• **WORK INSTRUCTIONS**
Copy exactly the lines of the material below that run from the one containing "def Obligations.ArmLogicalOperations : Prop" through the one containing "ArithmeticResult Instr.armSub (subtractionMeaning". Copy no other lines.

• **THE DATA**
-- ==== Sys2Proof/Certificates/Slice0/Obligations.lean ====
section
/-! DEFINITION. Certificates/Slice0/Obligations.lean: the statements for the provers. -/

namespace Sys2Proof.Statements

open Sys2Proof.Machine

/-! ### ARM data processing (41_arm_dataproc) -/

/-- The shape of the instructions with an S bit, Rn, Rd and operand 2. -/
abbrev DpForm := Cond → Bool → RegNum → RegNum → Operand2 → Instr

/-- The shape of the instructions with Rn, Rd and operand 2 that only set flags. -/
abbrev TestForm := Cond → RegNum → RegNum → Operand2 → Instr

/-- The first operand, R[Rn] (10_state R62, 40_shifter_alu R358). -/
def firstOperand (rn : RegNum) (op2 : Operand2) (s : State) : Word := s.readReg (operandR15 op2 s) rn

/-- The flags of a logical operation (40_shifter_alu R372): N and Z from the result, C from the shifter, V kept. -/
def logicalFlags (p : Cpsr) (r : Word) (sc : Bool) : Cpsr := { p with n := r.msb, z := decide (r = 0#32), c := sc }

/-- The flags of an arithmetic operation (40_shifter_alu R373): C as given, V set when the exact signed value is not
the signed value of the result. -/
def arithmeticFlags (p : Cpsr) (r : Word) (carry : Bool) (exact : Int) : Cpsr :=
  { p with n := r.msb, z := decide (r = 0#32), c := carry, v := decide (r.toInt ≠ exact) }

/-- What a logical operation with a destination other than r15 does. `usesRn` is false when Rn must be 0. -/
def LogicalResult (mk : DpForm) (usesRn : Bool) (f : Word → Word → Word) : Prop :=
  ∀ (c : Cond) (setFlags : Bool) (rn rd : RegNum) (op2 : Operand2) (s : State),
    condPassed c s.cpsr = true → rd ≠ 15#4 → (usesRn = false → rn = 0#4) →
    ∃ t, exec (mk c setFlags rn rd op2) s = .next t ∧
      t.armReg rd = f (firstOperand rn op2 s) (shifterOperand op2 s).1 ∧
      t.cpsr = (if setFlags then
        logicalFlags s.cpsr (f (firstOperand rn op2 s) (shifterOperand op2 s).1) (shifterOperand op2 s).2 else s.cpsr) ∧
      t.pc = s.pc + 4#32 ∧ RegisterFrame [rd] s t

/-- The meaning of an arithmetic operation on two words and the carry in: the result, the carry out, and the exact
signed value. -/
structure ArithmeticMeaning where
  result : Word → Word → Bool → Word
  carry : Word → Word → Bool → Bool
  exact : Word → Word → Bool → Int

/-- Addition with a carry in. -/
def additionMeaning (cin : Bool → Bool) : ArithmeticMeaning where
  result a b c := a + b + BitVec.ofNat 32 (cin c).toNat
  carry a b c := decide (2 ^ 32 ≤ a.toNat + b.toNat + (cin c).toNat)
  exact a b c := a.toInt + b.toInt + ((cin c).toNat : Int)

/-- Subtraction of the second operand and a borrow; the carry out is set when there is no borrow. -/
def subtractionMeaning (borrow : Bool → Bool) : ArithmeticMeaning where
  result a b c := a - b - BitVec.ofNat 32 (borrow c).toNat
  carry a b c := decide (b.toNat + (borrow c).toNat ≤ a.toNat)
  exact a b c := a.toInt - b.toInt - ((borrow c).toNat : Int)

/-- The operands exchanged. -/
def ArithmeticMeaning.flipped (m : ArithmeticMeaning) : ArithmeticMeaning where
  result a b c := m.result b a c
  carry a b c := m.carry b a c
  exact a b c := m.exact b a c

/-- The flags of an arithmetic operation by its meaning. -/
def ArithmeticMeaning.flags (m : ArithmeticMeaning) (p : Cpsr) (a b : Word) : Cpsr :=
  arithmeticFlags p (m.result a b p.c) (m.carry a b p.c) (m.exact a b p.c)

/-- What an arithmetic operation with a destination other than r15 does. -/
def ArithmeticResult (mk : DpForm) (m : ArithmeticMeaning) : Prop :=
  ∀ (c : Cond) (setFlags : Bool) (rn rd : RegNum) (op2 : Operand2) (s : State),
    condPassed c s.cpsr = true → rd ≠ 15#4 →
    ∃ t, exec (mk c setFlags rn rd op2) s = .next t ∧
      t.armReg rd = m.result (firstOperand rn op2 s) (shifterOperand op2 s).1 s.cpsr.c ∧
      t.cpsr = (if setFlags then m.flags s.cpsr (firstOperand rn op2 s) (shifterOperand op2 s).1 else s.cpsr) ∧
      t.pc = s.pc + 4#32 ∧ RegisterFrame [rd] s t

/-- What an operation that only sets flags does; Rd must be 0 (30_encoding R254). -/
def TestResult (mk : TestForm) (flags : Cpsr → Word → Word → Bool → Cpsr) : Prop :=
  ∀ (c : Cond) (rn : RegNum) (op2 : Operand2) (s : State), condPassed c s.cpsr = true →
    ∃ t, exec (mk c rn 0#4 op2) s = .next t ∧
      t.cpsr = flags s.cpsr (firstOperand rn op2 s) (shifterOperand op2 s).1 (shifterOperand op2 s).2 ∧
      t.pc = s.pc + 4#32 ∧ RegisterFrame [] s t

/-- The data-processing instructions that write Rd, with the operation each computes. -/
def dpWriters : List (DpForm × DpOp) :=
  [(Instr.armAnd, .and), (Instr.armEor, .eor), (Instr.armSub, .sub), (Instr.armRsb, .rsb), (Instr.armAdd, .add),
    (Instr.armAdc, .adc), (Instr.armSbc, .sbc), (Instr.armRsc, .rsc), (Instr.armOrr, .orr), (Instr.armMov, .mov),
    (Instr.armBic, .bic), (Instr.armMvn, .mvn)]

/-- The data-processing instructions that only set flags. -/
def dpTests : List TestForm := [Instr.armTst, Instr.armTeq, Instr.armCmp, Instr.armCmn]

end Sys2Proof.Statements

open Sys2Proof Sys2Proof.Machine Sys2Proof.Statements

/-- AND, EOR, ORR, BIC, MOV and MVN with a destination other than r15 complete: Rd, N and Z from the result, C from the
shifter, V kept, and nothing else (41_arm_dataproc R400, R401, R414, R415, R418, R419; 40_shifter_alu R372). -/
def Obligations.ArmLogicalOperations : Prop :=
  LogicalResult Instr.armAnd true (fun a b => a &&& b) ∧ LogicalResult Instr.armEor true (fun a b => a ^^^ b) ∧
    LogicalResult Instr.armOrr true (fun a b => a ||| b) ∧ LogicalResult Instr.armBic true (fun a b => a &&& ~~~b) ∧
    LogicalResult Instr.armMov false (fun _ b => b) ∧ LogicalResult Instr.armMvn false (fun _ b => ~~~b)

/-- ADD, ADC, SUB, SBC, RSB and RSC with a destination other than r15 complete: Rd, and the four flags in the words of
integer arithmetic (41_arm_dataproc R402 to R407; 40_shifter_alu R370, R371, R373). -/
def Obligations.ArmArithmeticOperations : Prop :=
  ArithmeticResult Instr.armAdd (additionMeaning fun _ => false) ∧
    ArithmeticResult Instr.armAdc (additionMeaning id) ∧
    ArithmeticResult Instr.armSub (subtractionMeaning fun _ => false) ∧
    ArithmeticResult Instr.armSbc (subtractionMeaning not) ∧
    ArithmeticResult Instr.armRsb (subtractionMeaning fun _ => false).flipped ∧
    ArithmeticResult Instr.armRsc (subtractionMeaning not).flipped

/-- TST, TEQ, CMP and CMN complete: the flags of AND, EOR, SUB and ADD, and no register (41_arm_dataproc R410 to R413). -/
def Obligations.ArmTestOperations : Prop :=
  TestResult Instr.armTst (fun p a b sc => logicalFlags p (a &&& b) sc) ∧
    TestResult Instr.armTeq (fun p a b sc => logicalFlags p (a ^^^ b) sc) ∧
    TestResult Instr.armCmp (fun p a b _ => (subtractionMeaning fun _ => false).flags p a b) ∧
    TestResult Instr.armCmn (fun p a b _ => (additionMeaning fun _ => false).flags p a b)

/-- A data-processing write of r15 with S = 0 is a branch to the result when it is word aligned, and is refused when it
is not (41_arm_dataproc R408). -/
def Obligations.ArmDataProcessingBranch : Prop :=
  ∀ x ∈ dpWriters, ∀ (c : Cond) (rn : RegNum) (op2 : Operand2) (s : State), condPassed c s.cpsr = true →
    (x.2.ignoresRn = true → rn = 0#4) →
    if (dpResult x.2 rn op2 s).1.extractLsb' 0 2 = 0#2 then
      ∃ t, exec (x.1 c false rn 15#4 op2) s = .next t ∧ t.pc = (dpResult x.2 rn op2 s).1 ∧ t.cpsr = s.cpsr ∧
        RegisterFrame [] s t
    else exec (x.1 c false rn 15#4 op2) s = .refused .unalignedArmPcWrite

/-! ### Status and the exception return (10_state R57; 41_arm_dataproc R409, R416, R417; 60_exceptions R880) -/

namespace Sys2Proof.Statements

/-- The M field names a mode (10_state R53). -/
def legalModeBits (b : BitVec 5) : Bool :=
  b == 0x10#5 || b == 0x11#5 || b == 0x12#5 || b == 0x13#5 || b == 0x17#5 || b == 0x1B#5 || b == 0x1F#5

/-- What a restored SPSR makes of CPSR (60_exceptions R880): F is 1 and bits 27..8 are 0. -/
def restoredWord (v : Word) : Word := (v &&& 0xF00000FF#32) ||| 0x40#32

/-- `mk` is an MSR of the value `v`, in register or immediate form. -/
def IsMsr (mk : Instr) (c : Cond) (spsr : Bool) (mask : BitVec 4) (s : State) (v : Word) : Prop :=
  (∃ rm, rm ≠ 15#4 ∧ mk = .armMsrReg c spsr mask 15#4 0#4 rm ∧ v = s.armReg rm) ∨
    ∃ rot imm8, mk = .armMsrImm c spsr mask 15#4 rot imm8 ∧ v = (rotatedImm rot imm8 s.cpsr.c).1

/-- The bits an MSR to SPSR writes: byte 3 by mask bit 3, byte 0 by mask bit 0; the reserved bits never. -/
def savedBitWritten (mask : BitVec 4) (k : Nat) : Bool :=
  (decide (28 ≤ k) && mask.getLsbD 3) || (decide (k < 8) && mask.getLsbD 0)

• **EXERCISE RESPONSE**
def Obligations.ArmLogicalOperations : Prop :=
  LogicalResult Instr.armAnd true (fun a b => a &&& b) ∧ LogicalResult Instr.armEor true (fun a b => a ^^^ b) ∧
    LogicalResult Instr.armOrr true (fun a b => a ||| b) ∧ LogicalResult Instr.armBic true (fun a b => a &&& ~~~b) ∧
    LogicalResult Instr.armMov false (fun _ b => b) ∧ LogicalResult Instr.armMvn false (fun _ b => ~~~b)

/-- ADD, ADC, SUB, SBC, RSB and RSC with a destination other than r15 complete: Rd, and the four flags in the words of
integer arithmetic (41_arm_dataproc R402 to R407; 40_shifter_alu R370, R371, R373). -/
def Obligations.ArmArithmeticOperations : Prop :=
  ArithmeticResult Instr.armAdd (additionMeaning fun _ => false) ∧
    ArithmeticResult Instr.armAdc (additionMeaning id) ∧
    ArithmeticResult Instr.armSub (subtractionMeaning fun _ => false) ∧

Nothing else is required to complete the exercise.